Va usato in quantità giusta non troppo e non poco, perché incide sull'L e sul P del grafico che si ottiene. Qui ognuno fa metodo per sé, chi ne mette in gran quantità, e chi non ne usa addirittura.
Le indicazioni del costruttore, alle quali è necessario che ci atteniamo sono quelle indicate nella tab. 1.

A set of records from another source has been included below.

/-! ### setFld -/

@[simp] theorem State.setFld_pending (s : State) (a : Nat) (b : Nat) (c : Nat) (d : Nat) : (s.setFld a b c d).pending = s.pending :=
  rfl
@[simp] theorem State.setFld_mem (s : State) (a : Nat) (b : Nat) (c : Nat) (d : Nat) : (s.setFld a b c d).mem = s.mem :=
  rfl
@[simp] theorem State.setFld_free (s : State) (a : Nat) (b : Nat) (c : Nat) (d : Nat) : (s.setFld a b c d).free = s.free :=
  rfl
@[simp] theorem State.setFld_out (s : State) (a : Nat) (b : Nat) (c : Nat) (d : Nat) : (s.setFld a b c d).out = s.out :=
  rfl
@[simp] theorem State.setFld_heldOut (s : State) (a : Nat) (b : Nat) (c : Nat) (d : Nat) : (s.setFld a b c d).heldOut = s.heldOut :=
  rfl
@[simp] theorem State.setFld_boot (s : State) (a : Nat) (b : Nat) (c : Nat) (d : Nat) : (s.setFld a b c d).boot = s.boot :=
  rfl
@[simp] theorem State.setFld_image (s : State) (a : Nat) (b : Nat) (c : Nat) (d : Nat) : (s.setFld a b c d).image = s.image :=
  rfl
@[simp] theorem State.setFld_tick (s : State) (a : Nat) (b : Nat) (c : Nat) (d : Nat) : (s.setFld a b c d).tick = s.tick :=
  rfl
@[simp] theorem State.setFld_adm (s : State) (a : Nat) (b : Nat) (c : Nat) (d : Nat) : (s.setFld a b c d).adm = s.adm :=
  rfl
@[simp] theorem State.setFld_seg (s : State) (a : Nat) (b : Nat) (c : Nat) (d : Nat) : (s.setFld a b c d).seg = s.seg :=
  rfl
@[simp] theorem State.setFld_me (s : State) (a : Nat) (b : Nat) (c : Nat) (d : Nat) : (s.setFld a b c d).me = s.me :=
  rfl
@[simp] theorem State.setFld_ve (s : State) (a : Nat) (b : Nat) (c : Nat) (d : Nat) : (s.setFld a b c d).ve = s.ve :=
  rfl
@[simp] theorem State.setFld_stl (s : State) (a : Nat) (b : Nat) (c : Nat) (d : Nat) : (s.setFld a b c d).stl = s.stl :=
  rfl
@[simp] theorem State.setFld_hbm (s : State) (a : Nat) (b : Nat) (c : Nat) (d : Nat) : (s.setFld a b c d).hbm = s.hbm :=
  rfl
@[simp] theorem State.setFld_upd (s : State) (a : Nat) (b : Nat) (c : Nat) (d : Nat) : (s.setFld a b c d).upd = s.upd :=
  rfl
@[simp] theorem State.setFld_clo (s : State) (a : Nat) (b : Nat) (c : Nat) (d : Nat) : (s.setFld a b c d).clo = s.clo :=
  rfl
@[simp] theorem State.setFld_trl (s : State) (a : Nat) (b : Nat) (c : Nat) (d : Nat) : (s.setFld a b c d).trl = s.trl :=
  rfl
@[simp] theorem State.setFld_pyu (s : State) (a : Nat) (b : Nat) (c : Nat) (d : Nat) : (s.setFld a b c d).pyu = s.pyu :=
  rfl
@[simp] theorem State.setFld_pwr (s : State) (a : Nat) (b : Nat) (c : Nat) (d : Nat) : (s.setFld a b c d).pwr = s.pwr :=
  rfl
@[simp] theorem State.setFld_ldg (s : State) (a : Nat) (b : Nat) (c : Nat) (d : Nat) : (s.setFld a b c d).ldg = s.ldg :=
  rfl
@[simp] theorem State.setFld_host (s : State) (a : Nat) (b : Nat) (c : Nat) (d : Nat) : (s.setFld a b c d).host = s.host :=
  rfl
@[simp] theorem State.setFld_sec (s : State) (a : Nat) (b : Nat) (c : Nat) (d : Nat) : (s.setFld a b c d).sec = s.sec :=
  rfl
@[simp] theorem State.setFld_sbk (s : State) (a : Nat) (b : Nat) (c : Nat) (d : Nat) : (s.setFld a b c d).sbk = s.sbk :=
  rfl
@[simp] theorem State.setFld_hlt (s : State) (a : Nat) (b : Nat) (c : Nat) (d : Nat) : (s.setFld a b c d).hlt = s.hlt :=
  rfl
@[simp] theorem State.setFld_bel (s : State) (a : Nat) (b : Nat) (c : Nat) (d : Nat) : (s.setFld a b c d).bel = s.bel :=
  rfl

/-! ### setBit -/

@[simp] theorem State.setBit_pending (s : State) (a : Nat) (b : Nat) (c : Bool) : (s.setBit a b c).pending = s.pending :=
  rfl
@[simp] theorem State.setBit_mem (s : State) (a : Nat) (b : Nat) (c : Bool) : (s.setBit a b c).mem = s.mem := rfl
@[simp] theorem State.setBit_free (s : State) (a : Nat) (b : Nat) (c : Bool) : (s.setBit a b c).free = s.free := rfl
@[simp] theorem State.setBit_out (s : State) (a : Nat) (b : Nat) (c : Bool) : (s.setBit a b c).out = s.out := rfl
@[simp] theorem State.setBit_heldOut (s : State) (a : Nat) (b : Nat) (c : Bool) : (s.setBit a b c).heldOut = s.heldOut :=
  rfl
@[simp] theorem State.setBit_boot (s : State) (a : Nat) (b : Nat) (c : Bool) : (s.setBit a b c).boot = s.boot := rfl
@[simp] theorem State.setBit_image (s : State) (a : Nat) (b : Nat) (c : Bool) : (s.setBit a b c).image = s.image := rfl
@[simp] theorem State.setBit_tick (s : State) (a : Nat) (b : Nat) (c : Bool) : (s.setBit a b c).tick = s.tick := rfl
@[simp] theorem State.setBit_adm (s : State) (a : Nat) (b : Nat) (c : Bool) : (s.setBit a b c).adm = s.adm := rfl
@[simp] theorem State.setBit_seg (s : State) (a : Nat) (b : Nat) (c : Bool) : (s.setBit a b c).seg = s.seg := rfl
@[simp] theorem State.setBit_me (s : State) (a : Nat) (b : Nat) (c : Bool) : (s.setBit a b c).me = s.me := rfl
@[simp] theorem State.setBit_ve (s : State) (a : Nat) (b : Nat) (c : Bool) : (s.setBit a b c).ve = s.ve := rfl
@[simp] theorem State.setBit_stl (s : State) (a : Nat) (b : Nat) (c : Bool) : (s.setBit a b c).stl = s.stl := rfl
@[simp] theorem State.setBit_hbm (s : State) (a : Nat) (b : Nat) (c : Bool) : (s.setBit a b c).hbm = s.hbm := rfl
@[simp] theorem State.setBit_upd (s : State) (a : Nat) (b : Nat) (c : Bool) : (s.setBit a b c).upd = s.upd := rfl
@[simp] theorem State.setBit_clo (s : State) (a : Nat) (b : Nat) (c : Bool) : (s.setBit a b c).clo = s.clo := rfl
@[simp] theorem State.setBit_trl (s : State) (a : Nat) (b : Nat) (c : Bool) : (s.setBit a b c).trl = s.trl := rfl
@[simp] theorem State.setBit_pyu (s : State) (a : Nat) (b : Nat) (c : Bool) : (s.setBit a b c).pyu = s.pyu := rfl
@[simp] theorem State.setBit_pwr (s : State) (a : Nat) (b : Nat) (c : Bool) : (s.setBit a b c).pwr = s.pwr := rfl
@[simp] theorem State.setBit_ldg (s : State) (a : Nat) (b : Nat) (c : Bool) : (s.setBit a b c).ldg = s.ldg := rfl
@[simp] theorem State.setBit_host (s : State) (a : Nat) (b : Nat) (c : Bool) : (s.setBit a b c).host = s.host := rfl
@[simp] theorem State.setBit_sec (s : State) (a : Nat) (b : Nat) (c : Bool) : (s.setBit a b c).sec = s.sec := rfl
@[simp] theorem State.setBit_sbk (s : State) (a : Nat) (b : Nat) (c : Bool) : (s.setBit a b c).sbk = s.sbk := rfl
@[simp] theorem State.setBit_hlt (s : State) (a : Nat) (b : Nat) (c : Bool) : (s.setBit a b c).hlt = s.hlt := rfl
@[simp] theorem State.setBit_bel (s : State) (a : Nat) (b : Nat) (c : Bool) : (s.setBit a b c).bel = s.bel := rfl

/-! ### orReg -/

@[simp] theorem State.orReg_pending (s : State) (a : Nat) (b : DWord) : (s.orReg a b).pending = s.pending := rfl
@[simp] theorem State.orReg_mem (s : State) (a : Nat) (b : DWord) : (s.orReg a b).mem = s.mem := rfl
@[simp] theorem State.orReg_free (s : State) (a : Nat) (b : DWord) : (s.orReg a b).free = s.free := rfl
@[simp] theorem State.orReg_out (s : State) (a : Nat) (b : DWord) : (s.orReg a b).out = s.out := rfl
@[simp] theorem State.orReg_heldOut (s : State) (a : Nat) (b : DWord) : (s.orReg a b).heldOut = s.heldOut := rfl
@[simp] theorem State.orReg_boot (s : State) (a : Nat) (b : DWord) : (s.orReg a b).boot = s.boot := rfl
@[simp] theorem State.orReg_image (s : State) (a : Nat) (b : DWord) : (s.orReg a b).image = s.image := rfl
@[simp] theorem State.orReg_tick (s : State) (a : Nat) (b : DWord) : (s.orReg a b).tick = s.tick := rfl
@[simp] theorem State.orReg_adm (s : State) (a : Nat) (b : DWord) : (s.orReg a b).adm = s.adm := rfl
@[simp] theorem State.orReg_seg (s : State) (a : Nat) (b : DWord) : (s.orReg a b).seg = s.seg := rfl
@[simp] theorem State.orReg_me (s : State) (a : Nat) (b : DWord) : (s.orReg a b).me = s.me := rfl
@[simp] theorem State.orReg_ve (s : State) (a : Nat) (b : DWord) : (s.orReg a b).ve = s.ve := rfl
@[simp] theorem State.orReg_stl (s : State) (a : Nat) (b : DWord) : (s.orReg a b).stl = s.stl := rfl
@[simp] theorem State.orReg_hbm (s : State) (a : Nat) (b : DWord) : (s.orReg a b).hbm = s.hbm := rfl
@[simp] theorem State.orReg_upd (s : State) (a : Nat) (b : DWord) : (s.orReg a b).upd = s.upd := rfl
@[simp] theorem State.orReg_clo (s : State) (a : Nat) (b : DWord) : (s.orReg a b).clo = s.clo := rfl
@[simp] theorem State.orReg_trl (s : State) (a : Nat) (b : DWord) : (s.orReg a b).trl = s.trl := rfl
@[simp] theorem State.orReg_pyu (s : State) (a : Nat) (b : DWord) : (s.orReg a b).pyu = s.pyu := rfl
@[simp] theorem State.orReg_pwr (s : State) (a : Nat) (b : DWord) : (s.orReg a b).pwr = s.pwr := rfl
@[simp] theorem State.orReg_ldg (s : State) (a : Nat) (b : DWord) : (s.orReg a b).ldg = s.ldg := rfl
@[simp] theorem State.orReg_host (s : State) (a : Nat) (b : DWord) : (s.orReg a b).host = s.host := rfl
@[simp] theorem State.orReg_sec (s : State) (a : Nat) (b : DWord) : (s.orReg a b).sec = s.sec := rfl
@[simp] theorem State.orReg_sbk (s : State) (a : Nat) (b : DWord) : (s.orReg a b).sbk = s.sbk := rfl
@[simp] theorem State.orReg_hlt (s : State) (a : Nat) (b : DWord) : (s.orReg a b).hlt = s.hlt := rfl
@[simp] theorem State.orReg_bel (s : State) (a : Nat) (b : DWord) : (s.orReg a b).bel = s.bel := rfl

- Estrazione delle pastelle: tendenzialmente alcuni operatori aiutano con la spatola l'estrazione delle pastelle, altri meno lasciando addirittura che la pasta si arricci, tutto questo incide ovviamente sulla curva alveografica cambiandone le caratteristiche del W e del P/L. Chi le taglia quando sono ancora troppo corte, ed altri che le tagliano quando sono oltre la lunghezza indicata, poi c'è chi addirittura le tocca con le mani, cosa da non fare ovviamente.
Altra abitudine di alcuni operatori è quella di estrarre 4 pastelle al posto di 5 in quanto la quinta generalmente è di consistenza diversa rispetto alle altre, chi alla prova alveografica elimina le curve anomale rispetto alle altre, chi invece le considera tutte (l'Alveolink sicuramente elimina queste soggettività).

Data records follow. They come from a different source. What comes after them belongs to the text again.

-- ==== Sys2Proof/Tests/Slice0.lean ====
section
/-! SUPPORT. Small tests: an ill-formed command for each check of WellFormed, results that the spec works out, and for each
statement a state and operands that meet its hypotheses (theorems named witness). -/

namespace Sys2Proof.Tests

open Sys2Proof Sys2Proof.Machine

set_option Elab.async false

/-! ## Small states -/

/-- The job of one module: no peer, a ring of its own. -/
def alone : Topo := ⟨[], none, [], none, [], [⟨[0], 0, 0⟩], [], 0, 0⟩

def edgeStitch : Stitch := ⟨0, 0, 0, 0, false, false, false, 0, [0], [], [1], 0⟩

def commitStitch : Stitch := { edgeStitch with commit := true, stiles := [0] }

def rule0 : UpdateSet := ⟨0, 0x3F800000, 0, 0, 1, 0, 0, 0, 0x3F800000, 0, 0x3F800000, false, false, false, 4⟩

/-- An exchange of one expert on rank 0, of capacity 1. -/
def oneExpert : ExchangeStream := ⟨[(0, 0)], 1, [[1]], 0, 0, [], 0⟩

def sections : Sections where
  topo := alone
  pipelines := [[0]]
  routes := [⟨[], 0⟩]
  weights := [8, 8, 4, 4, 1, 1]
  tensors := [⟨0, 1, 2, false, some 0, some 4096, 4096, 1, 32, false, 2048⟩, ⟨0, 1, 2, true, some 8192, none, 4096, 1, 32, false, 10240⟩]
  classes := [⟨[.if8, .bf16], false, [], false, 0, 1⟩]
  rotate := []
  thresh := [⟨0, 0, 0xFFFF, 0, 0, 0, 0xFFFF, 0xFFFF⟩]
  cleanSteps := [(0, 1)]
  plot := ⟨[], 100, 4, 0, 0, 0⟩
  stiles := [⟨0, true, 9, 0, 100⟩, ⟨1, false, 0, 2, 0⟩]
  commits := [⟨0, 8, 10, 20, 30⟩]
  layouts := [[(0, 0, 0)]]
  primary := [edgeStitch, commitStitch]
  layerGroups := [(0, 0)]
  primaryMask := 0
  converts := []
  variants := [⟨1, 25, [edgeStitch, commitStitch]⟩]
  resole := 10
  maint := 1
  memory := 10
  floor := 1200
  emptyEstimate := 0
  seeds := List.replicate 128 1
  update := ⟨1, 0, 0, 0, 0, [rule0], []⟩
  streams := [oneExpert]
  usesExchange := false
  malformed := []

def header : ImageHeader := ⟨0x54534C47, 1, 256, 0x04740512, 15, 32352, 7, 9, 0, 1, 0, 0, 25, 0, 0xFF, 0, 0⟩

/-- The header of an image of two stitches, the second its commit stitch, for a module alone in its job. -/
def tiny : ImageFile := ⟨headerBytes header, sections⟩

/-- With another header. -/
def withHeader (h : ImageHeader) (f : ImageFile) : ImageFile := { f with raw := headerBytes h }

/-- The same image with another TOPO section, in a job of two modules. -/
def paired (x : Topo) : ImageFile := ⟨headerBytes { header with jobSize := 2 }, { sections with topo := x }⟩

/-- Rank 1 through port 0, directly. -/
def toRank1 : TopoPort := ⟨0, 8, .direct 1 0⟩

/-- Rank 0 and rank 1 in one ring over port 0. -/
def twoRing : RingEntry := ⟨[0, 1], 0, 0⟩

/-- A module that reaches rank 1 through port 0 and has it as child in both trees. -/
def parentTopo : Topo := ⟨[toRank1], none, [1], none, [(1, 1)], [twoRing], [], 0, 0⟩

/-- A module that reaches rank 1 through port 0 and has it as parent in both trees. -/
def childTopo : Topo := ⟨[toRank1], some 1, [], some 1, [], [twoRing], [], 0, 0⟩

/-- A module that has rank 1 as parent and rank 2 as child. -/
def middleTopo : Topo := ⟨[toRank1, ⟨1, 8, .direct 2 0⟩], some 1, [2], some 1, [(2, 2)], [twoRing], [], 0, 0⟩

/-- The words of the digest of a key of zero bytes. -/
def keyWords : List (Nat × Word) :=
  [(40, 3941770622), (41, 3733427358), (42, 2341557063), (43, 3943191487), (44, 409270929), (45, 1433150345), (46, 3035367639),
   (47, 912942809)]

/-- The seed bank with channels 0 to 7 in service and that key in slot 0. -/
def seeds : SeedBank where
  vals := (8, 0xFF) :: keyWords ++ [(56, 1)]
  wear := [8, 9, 10, 11, 12, 13, 14, 15, 40, 41, 42, 43, 44, 45, 46, 47, 56].map fun i => (i, 1)

/-- Off, with that seed bank. -/
def off : State := { State.reset with sbk := seeds }

/-- Started, without a host link. -/
def started : State :=
  { off with
    boot := { powered := true, step := 8, domains := 2, training := true, bank := some 0 }
    hbm := { trained := true, inService := 0xFF } }

/-- Started, with the host link up. -/
def up : State := started.setReg Reg.PCI_LINK 0x506

/-- With an image held in a given state. -/
def State.holding (s : State) (i : ImgState) (f : ImageFile) : State := { s with image := { st := i, file := some f, map := 0xFF } }

/-- A running step of slot 0. -/
def step0 : RunStep := ⟨0, 3, 1, 0, 0, none, false, false, false, false, none, none⟩

/-- RUNNING at tick 0 with no step. -/
def live : State := { State.holding up .running tiny with tick := { ticking := true } }

/-- RUNNING in the first stitch of a step. -/
def busy : State := { live with tick := { live.tick with step := some step0 } }

/-- RUNNING in the commit stitch of a step. -/
def committing : State := { busy with tick := { busy.tick with now := 1 } }

/-- A job of two modules, in the commit stitch. -/
def pair (x : Topo) : State := { committing with image := { committing.image with file := some (paired x) } }

/-- SHAKE256 of 64 zero bytes, as another program gives it. -/
def zeroDigest : Nat :=
  511587026277421385606262690278405390637656443363434286455755057591706183059103058092015495346056336612290515998439303888211103392141713239653623725729150

/-- The directory of the whole image: sections of 64 bytes from byte 1600 on. -/
def part (ty k : Nat) : DirEntry := ⟨ty, 1, 0, 1600 + 64 * k, 64, zeroDigest⟩

/-- The bytes of the whole image: every section of zeros, and a trailer of zeros. -/
def wholeRaw : List Byte :=
  headerBytes header ++ ([1, 2, 3, 4, 5, 7, 8, 9, 10, 11, 12, 13, 14, 15, 16].zipIdx.flatMap fun e => entryBytes (part e.1 e.2)) ++
    List.replicate 30776 0

/-- The whole of the image. -/
def whole : ImageFile := ⟨wholeRaw, sections⟩
/-! ## Commands -/

/-- A drain of the first tile to staging. -/
def drain : DrainOp := ⟨.held 0 false, .stage 0 [], 0, 0, 0, 0⟩

/-- A conversion of the first segment of tensor 0, with a place for each of two rungs. -/
def conv : ConvOp := ⟨0, 0, 0, 0, 100, 0, [5], [.tensor 0 1024, .tensor 256 1024], none, false, 0, 0, none, []⟩

/-- A view of the first segment of tensor 0, one element a row. -/
def view : View := ⟨0, 0, [.tensor 0 1024], none, none, 0, 64, 1⟩

def held : HeldLoad := ⟨0, view, .if8, 0, 1, false, false, none, 0, 0, 0, 0⟩

def pass : HeldPass := ⟨0, view, 1, 127, false, true, 0, 0, 0, 0, 0, 0, 0, 0, 0⟩

def gathered : GatheredPass := ⟨0, view, view, 128, 1, 0, 0, 0, 0, 0, 0, 0⟩

def thin : MvProduct := ⟨0, view, view, 8, 1, 65, 0, 0, 0⟩

/-- One FP32 addition of V1 and V2 into V3 under K1. -/
def chain : VChain :=
  ⟨.fp32, [⟨.add, .reg 1, .reg 2, .reg 0⟩], none, .reg 3, 1, false, [], 1, false, none, false, 0, none, 0, 0, 0, 0, 0, 0, []⟩

/-- A combination of one token's result. -/
def combine : ExpertCombine := ⟨0, 0, 4096, 1, 0, 0, ⟨0, 96, 32⟩, [8192], true, 16384⟩

def arrival : BlockArrival := ⟨3, 0⟩

/-- An addition of the block from the ring and one local contribution. -/
def addition : BlockAdd := ⟨3, 0, true, [4], none, ⟨[], []⟩, ⟨[], []⟩⟩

2. Umidità del campione di farina

Questi sono gli errori che si commettono con più frequenza poiché l'acqua salata aggiunta per eseguire la prova alveografica è chiaramente in funzione dell'umidità del campione.
È necessario onde evitare questi inconvenienti tarare spesso (ogni 15 giorni) la termobilancia Buhler con il sistema ufficiale ICC 130°C in stufa termostatata con tolleranza di 3 gradi in più o in meno per 90 minuti.
Vediamo l'influenza dell'umidità del campione sulle singole caratteristiche alveografiche:
- Errore in eccesso (es. 15,5% invece di 15%) P= +a++ G= -a-- W= ­a+ P/L= +
- Errore in difetto (es.14,5% invece di 15%) P= -a-- G= +a++ W= ­a- P/L= -

3. Condizioni dell'apparecchio

Ovviamente l'apparecchiatura deve essere mantenuta come da istruzioni del costruttore, di conseguenza vanno fatte le manutenzioni a scadenze regolari come indica il manuale :

  • Quotidianamente il controllo della pompa ad aria.
  • Importanti i controlli della tenuta stagna da ripetere ogni mese come indica il manuale delle istruzioni, le tubazioni di plastica che collegano la pompa ad aria e l'apparecchio stesso si irrigidiscono con il pericolo di perdite di aria, è bene sostituirle almeno una volta all'anno, altro punto dove sono possibili le perdite è il rubinetto che serve ad insufflare aria sotto la pastella dove anche qui è consigliabile pulirlo ogni mese ungendolo con un velo di olio di paraffina.
  • La taratura dello strumento da farsi ogni anno e aprirò una polemica costruttiva naturalmente verso chi fa questa operazione, i tecnici della Buhler non me ne vogliano, ma secondo la normativa ISO 9002 al punto 4.11 e le norme EN 30012 definisce taratura come l'insieme delle operazioni che stabiliscono, sotto condizioni specificate, la relazione tra i valori indicati da uno strumento di misurazione, o da un sistema per misurazione, o i valori rappresentati da un campione materiale ed i corrispondenti valori noti di un misurando. Non è altro che l'operazione di confronto o di paragone tra una grandezza nota (pesi certificati, campioni noti certificati) che si sa quindi con certezza le caratteristiche e la misurazione che effettua lo strumento su questa grandezza nota.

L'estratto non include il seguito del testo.